_WHAT IS NEEDED:_ Repeat exactly the lines of the entries below from the one with "[0, 0]) = true := by decide" through the one with "Instr.wf (.writeBlockLengthRefuse 1)", both ends included, and nothing else.

Saved entries
***

-- ==== Sys2Proof/Tests/Slice0.lean ====
section
/-! SUPPORT. Tests: what the well-formedness check refuses, the figures the manual works out, one or two small steps for each row, and for
each statement a state that meets its hypotheses. -/

namespace Sys2Proof.Tests

open Sys2Proof.Machine

/-! ### Helpers -/

/-- The state that a row leaves. -/
def after (i : Instr) (s : State) : State :=
  match exec i s with
  | .next t => t
  | _ => s

/-- A bay in state `st` with its pack in place and its latch closed. -/
def packIn (st : BayState) : Bay :=
  { Bay.reset with state := st, presLine := true, presence := true, latchLine := true, latch := true }

/-- The record of a bay in state `st`, empty for EMPTY. -/
def bayIn : BayState → Bay
  | .empty => Bay.reset
  | st => packIn st

/-- The switch of a bay in a state. -/
def switchIn : BayState → Switch
  | .online => .on
  | _ => .off

/-- Two bays in given states, with or without external supply, the bridge cell not ready, the budget current. -/
def withBays (ext : Bool) (a b : BayState) : State :=
  let s := { State.reset with pp := { State.reset.pp with ext := ext, sw := ⟨switchIn a, switchIn b⟩ }, bays := ⟨bayIn a, bayIn b⟩ }
  { s with budget := computeBudget s }

/-- The same with the bridge cell ready. -/
def ready (s : State) : State := { s with pp := { s.pp with bridgeReady := true } }

/-- The bridge running since `ms`. -/
def bridged (ms : Nat) (s : State) : State :=
  { s with pp := { s.pp with bridge := .running, timer := ms, bridgeSw := true, lowpwr := true } }

/-- Both VOLTAGE values. -/
def volts (v w : Half) (s : State) : State :=
  withSnap .A { Snapshot.absent with voltage := some v } (withSnap .B { Snapshot.absent with voltage := some w } s)

/-- The drop window in a state. -/
def inWindow (w : Window) (s : State) : State :=
  { s with motion := { s.motion with window := w, hold := if w = .holding then some 300 else none } }

/-- The detector in a state outside ARMED, with `n` low samples. -/
def detecting (d : Detector) (n : Nat) (s : State) : State :=
  { s with motion := { s.motion with detector := d, n := n, stall := some 250, window := .open, park := true } }

/-- Bay A's latch line open and its debounce running out. -/
def latchOpens (s : State) : State := updBay .A (fun b => { b with latchLine := false, latchDeb := some 0 }) s

/-- Bay A's latch line closed over a recorded open latch, its debounce running out. -/
def latchCloses (s : State) : State := updBay .A (fun b => { b with latchLine := true, latch := false, latchDeb := some 0 }) s

/-- Bay A's presence line released and its debounce running out. -/
def packLeaves (s : State) : State := updBay .A (fun b => { b with presLine := false, presDeb := some 0 }) s

/-- Bay A's presence line asserted over a recorded absence, its debounce running out. -/
def packComes (s : State) : State := updBay .A (fun b => { b with presLine := true, presence := false, presDeb := some 0 }) s

/-- Bay A in JOLT with a jolt record. -/
def jolted (j : JoltRecord) (s : State) : State := updBay .A (fun b => { b with state := .jolt, presence := false, jolt := some j }) s

/-- What a read of code `c` carries under the built-in map, with a tag. -/
def govOf (t : Tag) : Governing := { inst := 0, cls := .timed, maxAge := 10, tag := t }

/-- A transaction in flight on bay A's link. -/
def inFlight (k : TxKind) (p : Purpose) (t : Tag) (bytes : List Byte) (s : State) : State :=
  updRelay .A (fun r => { r with link := some { req := { kind := k, code := 5, payload := bytes, gov := govOf t }, purpose := p,
                                                timeout := 0 } }) s

/-- A platform transaction of address 2Ah at a stage, governed by the map in service. -/
def upAt (st : UpStage) (s : State) : State :=
  { s with upstream := { tx := some { addr := 0x2A, bay := .A, inst := s.mapInst, map := mapInService s, stage := st }, answer := .none } }

/-- A probe of bay A with reads of these tags to make and `n` attempts issued. -/
def probing (tags : List Tag) (n : Nat) (s : State) : State :=
  updRelay .A (fun r => { r with probe := some { reads := tags.map (fun t => { code := 5, gov := govOf t }), attempts := n,
                                                 background := false } }) s

/-- The CODEMAP in service with these words after word 0, which gives length 128. -/
def mapped (words : Memory) (s : State) : State :=
  { s with tables := { s.tables with codemap := { state := .inService, lock := false, words := (0, 128) :: words } } }

/-- Code 5 with both permits, TIMED, maximum age 10, tag VOLTAGE and the poll flag (R195). -/
def voltsEntry : Memory := [(6, BitVec.ofNat 32 (3 + 4 + 10 * 256 + 65536 + 1048576))]

/-- A CONFIG in service that differs from the defaults in word `i`. -/
def configured (i : Nat) (w : Word) (s : State) : State :=
  { s with tables := { s.tables with config := {
      state := .inService, lock := false,
      words := (List.range 26).map fun k => (k, if k = i then w else Config.defaultWord .config k) } } }

/-- A FRESH line of bay A and code 5 in way 0 of its set. -/
def cached (age : Nat) (s : State) : State :=
  { s with cache := s.cache.set (setOf 5) { CacheSet.reset with
      l0 := { valid := true, bay := .A, code := 5, value := 12000, state := .fresh, age := age } } }

/-- The value of the head entry. -/
def headDetail (s : State) : Option (AttnKey × Detail) := s.attn.queue.head?.map (fun e => (e.key, e.detail))

/-- The result frame in the slot. -/
def result (s : State) : Option Frame :=
  match s.port.slot with
  | .pending f => some f
  | _ => none

/-! ### What the check refuses -/

theorem test_wf_refuses_block_of_another_length : Instr.wf (.packTransactionEnd .A (.block 2 [1])) = false := by decide

theorem test_wf_refuses_a_seventeenth_pulse : Instr.wf (.linkRecoverEnd .A (some 17)) = false := by decide

theorem test_wf_refuses_discard_of_a_good_frame :
    Instr.wf (.frameDiscard 0x13 [0, 0, 0]) = false ∧ Instr.wf (.frameDiscard 0x26 [0, 0, 0, 0, 0, 0]) = false
      ∧ Instr.wf (.frameDiscard 0x32 [0]) = false ∧ Instr.wf (.frameDiscard 0x12 [0, 0]) = true := by decide

theorem test_wf_refuses_a_gap_without_a_partial_frame :
    Instr.wf (.laneGapDiscard []) = false ∧ Instr.wf (.laneGapDiscard [0x13, 0, 0, 0]) = false
      ∧ Instr.wf (.laneGapDiscard [0x13, 0, 0]) = true := by decide

theorem test_wf_refuses_a_legal_length_refused :
    Instr.wf (.writeBlockLengthRefuse 1) = false ∧ Instr.wf (.writeBlockLengthRefuse 32) = false
      ∧ Instr.wf (.writeBlockLengthRefuse 0) = true ∧ Instr.wf (.writeBlockLengthRefuse 33) = true := by decide

theorem test_wf_refuses_reads_of_no_byte :
    Instr.wf (.readValue 0) = false ∧ Instr.wf (.readBlock 0) = false ∧ Instr.wf (.resultRead 0) = false := by decide

theorem test_wf_refuses_blocks_out_of_range :
    Instr.wf (.writeBlock []) = false ∧ Instr.wf (.writeBlock (List.replicate 33 0)) = false
      ∧ Instr.wf (.writeBlock (List.replicate 32 0)) = true := by decide

theorem test_wf_refuses_codes_that_are_no_invalid_command :
    Instr.wf (.invalidCommand 0 []) = false ∧ Instr.wf (.invalidCommand 0x10 []) = false ∧ Instr.wf (.invalidCommand 0x44 []) = false
      ∧ Instr.wf (.invalidCommand 0x45 []) = true := by decide

theorem test_wf_refuses_256_parameters :
    Instr.wf (.identify (List.replicate 256 0)) = false ∧ Instr.wf (.tableWrite (List.replicate 256 0)) = false
      ∧ Instr.wf (.invalidCommand 0x45 (List.replicate 256 0)) = false ∧ Instr.wf (.tableWrite (List.replicate 255 0)) = true := by decide +kernel

/-- No row has bits. -/
theorem test_no_word_spells_a_row : decodeTableWord 8 0x10 = none ∧ decodeTableWord 0 0 = none := by decide

/-- R192 and R196: codes and frames as they stand on the wire. -/
theorem test_codes_and_frames_are_rows :
    commandRow 0x10 [] = some (.identify []) ∧ commandRow 0x2A [1] = some (.invalidCommand 0x2A [1]) ∧ commandRow 0 [] = none
      ∧ frameRow 0x13 [1, 2, 3] = .lightSample 1 2 3
      ∧ frameRow 0x26 [1, 2, 3, 4, 5, 6] = .motionSample 1 2 3 4 5 6 ∧ frameRow 0x12 [1, 2] = .frameDiscard 0x12 [1, 2]
      ∧ laneFeed [] 0x13 = ([0x13], none) ∧ laneFeed [0x13, 1, 2] 3 = ([], some (.lightSample 1 2 3)) := by decide

/-- R180: the three forms at MGMT, and what each refuses. -/
theorem test_forms_at_MGMT :
    mgmtWrite 0x90 [] = some (.identify []) ∧ mgmtWrite 0x10 [] = none ∧ mgmtWrite 0x80 [1] = none
      ∧ mgmtRead 0x80 0x29 3 = some (.resultRead 3) ∧ mgmtRead 0x80 0x28 3 = none ∧ mgmtRead 0x80 0x2A 3 = none ∧ mgmtRead 0x90 0x29 3 = none
      ∧ mgmtRead 0x00 0x29 3 = none := by decide

/-! ### Figures of the manual -/

/-- R125 on the built-in curve: 400 per-mille at 10,000 lux and 201 at 30. -/
theorem test_curve_figures :
    curveLevel 10000 (breakpoints State.reset) = 400 ∧ curveLevel 30 (breakpoints State.reset) = 201
      ∧ curveLevel 40000 (breakpoints State.reset) = 1000 ∧ curveLevel 65535 (breakpoints State.reset) = 1000 := by decide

***

_RESULT BELOW:_
      ∧ Instr.wf (.frameDiscard 0x32 [0]) = false ∧ Instr.wf (.frameDiscard 0x12 [0, 0]) = true := by decide

theorem test_wf_refuses_a_gap_without_a_partial_frame :
    Instr.wf (.laneGapDiscard []) = false ∧ Instr.wf (.laneGapDiscard [0x13, 0, 0, 0]) = false
      ∧ Instr.wf (.laneGapDiscard [0x13, 0, 0]) = true := by decide

theorem test_wf_refuses_a_legal_length_refused :
    Instr.wf (.writeBlockLengthRefuse 1) = false ∧ Instr.wf (.writeBlockLengthRefuse 32) = false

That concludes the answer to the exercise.